В советской армии было много поляков. Гражданские, спасавшиеся от оккупантов в начале войны, офицеры, перешедшие на сторону Советов и не расстрелянные за шпионаж, партизаны, наводнившие леса и чинящие диверсии на тыловых коммуникациях, а также заключенные концлагерей, бежавшие из заточения. Все они под знаменем войска польского и в составе Красной армии возвращались домой. И все как один приняли решение остаться в Польше. Им не нужна была шкура зверя и его голова как трофей на стене.
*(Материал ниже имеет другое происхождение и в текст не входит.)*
theorem witness_ExceptionsAndReturns :
    ((s0.thr 0).pend.all Pend.isReady = true ∧ (s0.thr 0).sr.st.getLsbD 14 = false ∧ (s0.thr 0).sr.st.getLsbD 15 = false ∧ ({ code := 8, xaddr := 0 } : Exc).code < 256)
    ∧ (((demo thX).thr 0).pend = [] ∧ ((demo thX).thr 0).sr.st.getLsbD 15 = false ∧ ((demo thX).thr 0).sr.st.getLsbD 14 = true)
    ∧ (((demo thK).thr 0).pend = [] ∧ ((demo thK).thr 0).sr.st.getLsbD 15 = true)
    ∧ (Body.noRegs 0 = true ∧ Fires s0 0 0 true ∧ Fires s0 0 0 false ∧ Fires (demo thX) 0 0 true ∧ Fires (demo thK) 0 0 true
      ∧ fld (thX.sr.xst) 10 9 ≤ fld thX.sr.st 10 9 ∧ fld (thK.sr.sst) 10 9 ≤ fld thK.sr.st 10 9
      ∧ Fires (demo { thX with sr := { thX.sr with st := 0x4000#64, xst := 0x200#64 } }) 0 0 true ∧ fld (0x4000#64) 10 9 < fld (0x200#64) 10 9) := by
  unfold Fires; decide +kernel

/-- Example EXC entry (R120, Table EXC-3): an exception in a delay slot saves the branch's address and DS. -/
theorem test_exception_in_slot_saves_branch :
    (let r := ((demo thSlot).takeExc 0 { code := 8, xaddr := 3#64 } thSlot.pos).thr 0
     (r.pc, r.sr.xpc, r.sr.xst, r.sr.st, r.sr.xaddr)) = (0x8000#64, 0xFF8#64, 0x2200#64, 0x4200#64, 3#64) := by decide +kernel

theorem noTake_of {th : Thread} (h : th.wait = none) : NoTake th := by intro w hw; rw [h] at hw; cases hw
theorem witness_noTake : NoTake (s0.thr 0) ∧ NoTake ((demo thX).thr 0) ∧ NoTake ((demo thK).thr 0) := ⟨noTake_of rfl, noTake_of rfl, noTake_of rfl⟩
theorem witness_skippable : Skippable .add 1 ∧ Skippable .dcwb 0 ∧ Skippable .tewMax (BitVec.ofNat 52 (2 * 2 ^ 34)) :=
  ⟨.inl (by simp [condOps, regOps]), .inr ⟨(.dcwb, Body.rd, 0), by simp [selOps], rfl, by decide⟩,
    .inr ⟨(.tewMax, Body.modeA, 2), by simp [selOps], rfl, by decide⟩⟩

/-- A legal body: its instruction leaves another pc than the ILLEGAL entry. -/
theorem legal_of {mk : Mk} {br : Bool} {f : BitVec 52} {t : ThreadId} {s : State} (hf : Fires s t 0#4 br)
    (h : after (exec (mk t 0#4 f) s) (fun s' => (s'.thr t.val).pc)
      ≠ some ((((s.fetch t.val).2.takeExc t.val { code := 3, xaddr := 0 } (s.thr t.val).pos).thr t.val).pc)) : LegalBody mk br f :=
  ⟨t, s, hf, fun e => h (by rw [e]; rfl)⟩

theorem witness_legal_bodies : LegalBody .add false (fR 3 1 2 0) ∧ LegalBody .b true 4 ∧ LegalBody .jr true (fR 0 3 0 0)
    ∧ LegalBody .rpt true (fP 1 0 6 100) ∧ LegalBody .syscall true 0 :=
  ⟨legal_of (t := 0) (s := s0) (by unfold Fires; decide +kernel) (by decide +kernel), legal_of (t := 0) (s := s0) (by unfold Fires; decide +kernel) (by decide +kernel),
    legal_of (t := 0) (s := s0) (by unfold Fires; decide +kernel) (by decide +kernel), legal_of (t := 0) (s := s0) (by unfold Fires; decide +kernel) (by decide +kernel),
    legal_of (t := 0) (s := s0) (by unfold Fires; decide +kernel) (by decide +kernel)⟩

/-- A thread in a delay slot, and one at LE; a false condition; words of opcodes that no table assigns. -/
theorem witness_barred_positions :
    ((demo thSlot).mayIssue 0 = true ∧ ((demo thSlot).fetch 0).1 = .ready ∧ ((demo thSlot).thr 0).delay ≠ none ∧ ((demo thSlot).thr 0).posIllegal true = true)
    ∧ ((demo thLoop1).mayIssue 0 = true ∧ ((demo thLoop1).fetch 0).1 = .ready ∧ ((demo thLoop1).thr 0).atLe = true)
    ∧ (condHolds 1#4 (s0.thr 0).sr.st = false ∧ (s0.thr 0).posIllegal true = false)
    ∧ ∀ k ∈ [0x12, 0x1A, 0x4F, 0xCA, 0xFF], fld (BitVec.ofNat 64 (k * 2 ^ 52)) 59 52 ∉ assignedOps := by decide +kernel

theorem witness_ConditionsAndIllegal :
    (s0.mayIssue 0 = true ∧ (s0.fetch 0).1 = .ready ∧ (1#4 : BitVec 4) ≠ 15#4 ∧ (s0.thr 0).posIllegal false = false
      ∧ condHolds 1#4 (s0.thr 0).sr.st = false)
    ∧ Body.resR 1 ≠ 0 ∧ 6 ≤ Body.rd (fR 6 0 0 0) ∧ 4 ≤ Body.modeA (BitVec.ofNat 52 (4 * 2 ^ 34)) ∧ fld (0x0120000000000000#64) 59 52 = 0x12 := by decide +kernel

/-! ### Memory, caches and strings -/

/-- The translation that `Reaches` names is a success that `P` holds of. -/
def reachOk (s : State) (t : Nat) (f : BitVec 52) (k : Access) (P : Word → Nat → State → Bool) : Bool :=
  match (s.fetch t).2.dataXlat t k (Body.ea f (s.thr t)) with
  | (.ok leaf _ pa, s2) => P leaf pa s2
  | _ => false

theorem reaches_of {s : State} {t : ThreadId} {f : BitVec 52} {k : Access} {P : Word → Nat → State → Bool}
    (h : reachOk s t.val f k P = true) : ∃ leaf pa s2, Reaches s t f k leaf pa s2 ∧ P leaf pa s2 = true := by
  unfold reachOk at h
  unfold Reaches
  split at h
  · exact ⟨_, _, _, ⟨_, ‹_›⟩, h⟩
  · cases h

/-- Body of format M: RD, RA, SZ, SX, OFF. -/
def fM (rd ra sz sx off : Nat) : BitVec 52 := BitVec.ofNat 52 (rd * 2 ^ 47 + ra * 2 ^ 42 + sz * 2 ^ 40 + sx * 2 ^ 39 + off)

/-- Page 0 past the caches, a poisoned granule at 0x2020; and page 0 through a data cache that holds line 0x20 dirty. -/
def sM : State := { mapped true th0 with gran := kset {} [] 0x101 { p := true } }
def sC : State :=
  let s := mapped false th0
  s.setCore 0 { s.core 0 with
    dcache := { (s.core 0).dcache with entries := [(5, { valid := true, la := 0x20, dirty := true, data := 0x1122#2048 })] }
    icache := { (s.core 0).icache with entries := [(7, { valid := true, la := 0x20 })] } }

theorem witness_PlainMemoryAccess :
    (Fires sM 0 0 false ∧ Body.okM (fM 5 3 2 1 0) = true ∧ ¬ (Body.sx (fM 5 3 2 1 0) = true ∧ Body.sz (fM 5 3 2 1 0) = 3)
      ∧ (Body.ea (fM 5 4 2 1 0) (sM.thr 0)).toNat % 4 ≠ 0 ∧ (Body.ea (fM 5 3 2 1 0) (sM.thr 0)).toNat % 4 = 0)
    ∧ (∃ leaf pa s2, Reaches sM 0 (fM 5 3 2 1 0) .read leaf pa s2
        ∧ (decide (s2.way leaf pa = .memory) && !s2.anyBad (localOf pa) 4 (leafTag leaf)) = true)
    ∧ (∃ leaf pa s2, Reaches sM 0 (fM 5 3 2 1 0x20) .read leaf pa s2
        ∧ (decide (s2.way leaf pa = .memory) && s2.anyBad (localOf pa) 4 (leafTag leaf)) = true)
    ∧ (Body.okM (fM 5 3 3 0 8) = true ∧ Body.sx (fM 5 3 3 0 8) = false ∧ (Body.ea (fM 5 4 3 0 8) (sM.thr 0)).toNat % 8 ≠ 0
      ∧ (Body.ea (fM 5 3 3 0 8) (sM.thr 0)).toNat % 8 = 0)
    ∧ (∃ leaf pa s2, Reaches sM 0 (fM 5 3 3 0 8) .write leaf pa s2 ∧ (decide (s2.way leaf pa = .memory) && s2.isMem (localOf pa)) = true) :=
  ⟨by unfold Fires; decide +kernel, reaches_of (t := 0) (by decide +kernel), reaches_of (t := 0) (by decide +kernel), by decide +kernel,
    reaches_of (t := 0) (by decide +kernel)⟩

/-- The page of VA 0 leads to register space, to the host window and to module 1. -/
def sFar (leaf : Word) (bme : Bool) : State :=
  let s := mapped true th0
  { s.setCore 0 { s.core 0 with xlat := [{ part := 0, level := 2, vpn := 0, leaf := leaf }] } with host := { s.host with bme := bme } }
И уж тем более никто из них не горел желанием оставлять свой автограф на стенах Рейхстага. Для них война закончилась. Они вернулись домой. Уставшими, искалеченными, но живыми и жаждущими мира.

Уходящая армия на скорую руку создала местную комендатуру, реквизировала одну из воинских частей с казармами для расположения ее служащих и членов их семей. А для особенного служебного рвения приставила пару русских офицеров Смерш43, которым комендантские не подчинялись, но обязаны были докладывать, объяснять и отчитываться обо всех своих передвижениях и действиях.
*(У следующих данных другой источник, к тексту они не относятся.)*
-- ==== Sys2Proof/Machine/Core.lean ====
section
/-! DEFINITION. The machine behind the host's interface. -/

def Sys2Proof.core : Host.Core :=
  { State := Sys2Proof.Machine.State, Fault := Sys2Proof.Machine.Fault,
    Refusal := Sys2Proof.Machine.Refusal, step := Sys2Proof.Machine.step,
    reset := Sys2Proof.Machine.State.reset }
end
Отца назначили начальником оперативного отдела, как мне позже станет известно, из-за его опыта пребывания в лагерях. Оказалось, что за его спиной их целых три, и один из них – советский. Но в эти подробности он меня никогда не посвящал, и тяжести, что испытал по пути ко мне, унес с собой в могилу. Может, он поведал вам свою историю жизни и вы со мной поделитесь?

Гость, не моргая, махнул головой.

– Ну что ж, тогда пусть это останется тайной. В любом случае, его опыт был в Польше очень ценен хотя бы потому, что он знал в лицо всех насильников и убийц в форме СС, надзирающих в двух крупнейших лагерях страны: Майданек и Треблинка. И так как многие из этих душегубов не успели покинуть Польшу в силу слепой преданности приказу «убить как можно больше перед отступлением», переодевшись в гражданское, они все еще могли бродить по окрестностям, выдавая себя за беженцев, а то и вовсе бесстрашно соседствовать на этаже в полуразрушенном доме с ничего не подозревающими людьми, выжидая момента, когда истерия войны поутихнет и выдастся случай беспрепятственно вернуться в свое логово.

Их отлавливали. Задерживали при проверке документов, найдя в бумагах ошибки и нестыковки, или по чистой одежде, начищенной обуви, армейской выправке, от которой после многолетней муштры не так просто избавиться, по внешней нервозности и, конечно же, по доносам, поступающим в комендатуру неисчислимым количеством.